[Exercise material — start]
/-- READ (R440, R443): `length` bytes at most of the value from `offset`; an offset past the value's end is MALFORMED (DESIGN CHOICE). `er_snapshot_read` has a row of
its own. -/
def execRead (q : NxReq) (s : State) : Host.Outcome State Fault Refusal :=
  .next (if q.area = 0x70 ∧ q.entry = 0x11 then s
  else s.request opRead q fun s x =>
    let ans := fun (r : Nat) => s.answer x.id q.reqId opRead r [] 0 0
    match s.rowFor q.area q.entry q.sub with
    | none => ans rNoObject
    | some r =>
      if !s.reaches x.role x.ctx r q.entry q.sub Acc.canRead then ans rNoAccess
      else if q.area = 0x78 ∧ q.entry = 0x100 ∧ q.sub = 0 then ans rRefused
      else
        let v := s.readObj x r q.entry q.sub
        if v.length < q.offset then ans rMalformed
        else s.answer x.id q.reqId opRead rOk ((v.drop q.offset).take q.length) q.offset v.length)

/-! ## NEXT -/

/-- The first object of an area after one that a session may read or write, skipping those it may not. -/
def State.nextGo (s : State) (x : Session) (rows : List DictRow) : Nat → Nat → Nat → Option (DictRow × Nat × Nat)
  | 0, _, _ => none
  | f + 1, e, sub =>
    let best := rows.foldl (fun (b : Option (DictRow × Nat × Nat)) r =>
      match r.after e sub with
      | none => b
      | some (e', u') =>
        match b with
        | none => some (r, e', u')
        | some (_, be, bu) => if 256 * e' + u' < 256 * be + bu then some (r, e', u') else b) none
    match best with
    | none => none
    | some (r, e', u') =>
      if s.reaches x.role x.ctx r e' u' (fun a => a.canRead || a.canWrite) then some (r, e', u') else State.nextGo s x rows f e' u'

/-- NEXT (R440): nine bytes that describe the object found. -/
def execNextObj (q : NxReq) (s : State) : Host.Outcome State Fault Refusal :=
  .next (s.request opNext q fun s x =>
    let rows := if (q.area = 0x84 ∨ q.area = 0x88) ∧ s.rd Obj.zk7CompatEnable ≠ 1 then [] else
      (dictArea q.area).filter fun r => (r.acc x.role).canRead || (r.acc x.role).canWrite
    match s.nextGo x rows 65536 q.entry q.sub with
    | none => s.answer x.id q.reqId opNext rNoObject [] 0 0
    | some (r, e, u) =>
      let a := r.acc x.role
      let d := bytesOf [leBytes 1 q.area, leBytes 2 e, leBytes 1 u, leBytes 1 r.ty.code, leBytes 2 r.ty.size, leBytes 1 (ofBool a.canRead + 2 * ofBool a.canWrite),
        leBytes 1 (ofBool r.pers)]
      s.answer x.id q.reqId opNext rOk d 0 9)

/-! ## WRITE -/

/-- Whether a write has a row of its own in the command table, and is not a WRITE. -/
def ownRow (area e sub v : Nat) : Bool :=
  let unit := decide (0x4000 ≤ e)
  (area == 0x08 && ((e == 1 && decide (1 ≤ v ∧ v ≤ 4)) || (e == 0x10 && v == 1))) ||
  (area == 0x10 && unit && decide (e < 0x5000) && sub == 1 && decide (1 ≤ v ∧ v ≤ 4)) ||
  (area == 0x18 && (e == 0x100 || (unit && sub == 8 && decide (1 ≤ v ∧ v ≤ 2)))) ||
  (area == 0x20 && (e == 0x100 || (unit && sub == 2 && v == 1))) ||
  (area == 0x28 && ((decide (0x4000 ≤ e ∧ e < 0x4100) && ((sub == 1 && decide (1 ≤ v ∧ v ≤ 4)) || sub == 2 || sub == 5 || sub == 9)) || (decide (0x4100 ≤ e) && sub == 0))) ||
  (area == 0x30 && ((decide (0x4000 ≤ e ∧ e < 0x4100) && sub == 1 && decide (1 ≤ v ∧ v ≤ 3)) ||
    (decide (0x4100 ≤ e ∧ e < 0x4400) && sub == 6 && decide (1 ≤ v ∧ v ≤ 2)))) ||
  (area == 0x38 && (e == 0x11 || (e == 0x12 && decide (1 ≤ v ∧ v ≤ 2)) || e == 0x15 || (decide (0x4000 ≤ e ∧ e < 0x4400) && sub == 8))) ||
  (area == 0x40 && (e == 0x100 || e == 0x102 || e == 0x105 || e == 0x108 ||
    (decide (0x4000 ≤ e ∧ e < 0x4400) && ((sub == 1 && decide (3 ≤ v ∧ v ≤ 4)) || sub == 4 || sub == 8)) ||
    (decide (0x4400 ≤ e) && sub == 1 && decide (1 ≤ v ∧ v ≤ 2)))) ||
  (area == 0x4C && (e == 0x20 || e == 0x21 || e == 0x30)) ||
  (area == 0x50 && (e == 0x10 || e == 0x12)) ||
  (area == 0x60 && (e == 0x100 || (e == 0x108 && decide (1 ≤ v ∧ v ≤ 2)))) ||
  (area == 0x68 && (e == 0x10 || e == 0x20 || (e == 0x100 && decide (1 ≤ v % 256 ∧ v % 256 ≤ 4)))) ||
  (area == 0x6C && (e == 0x10 || e == 0x100)) ||
  (area == 0x70 && (e == 0x10 || e == 0x20)) ||
  (area == 0x78 && (e == 0x12 || e == 0x15 || e == 0x16 || e == 0x100 || (decide (0x6000 ≤ e) && ((sub == 1 && decide (1 ≤ v ∧ v ≤ 2)) || sub == 3)))) ||
  (area == 0x7C && unit && (sub == 6 || (sub == 7 && decide (1 ≤ v ∧ v ≤ 4)) || sub == 8))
[Exercise material — finish]
Instructions to follow: What belongs in the answer is each line of the listing that contains the word "match".

Final answer:
    match s.rowFor q.area q.entry q.sub with
      match r.after e sub with
        match b with
    match best with
    match s.nextGo x rows 65536 q.entry q.sub with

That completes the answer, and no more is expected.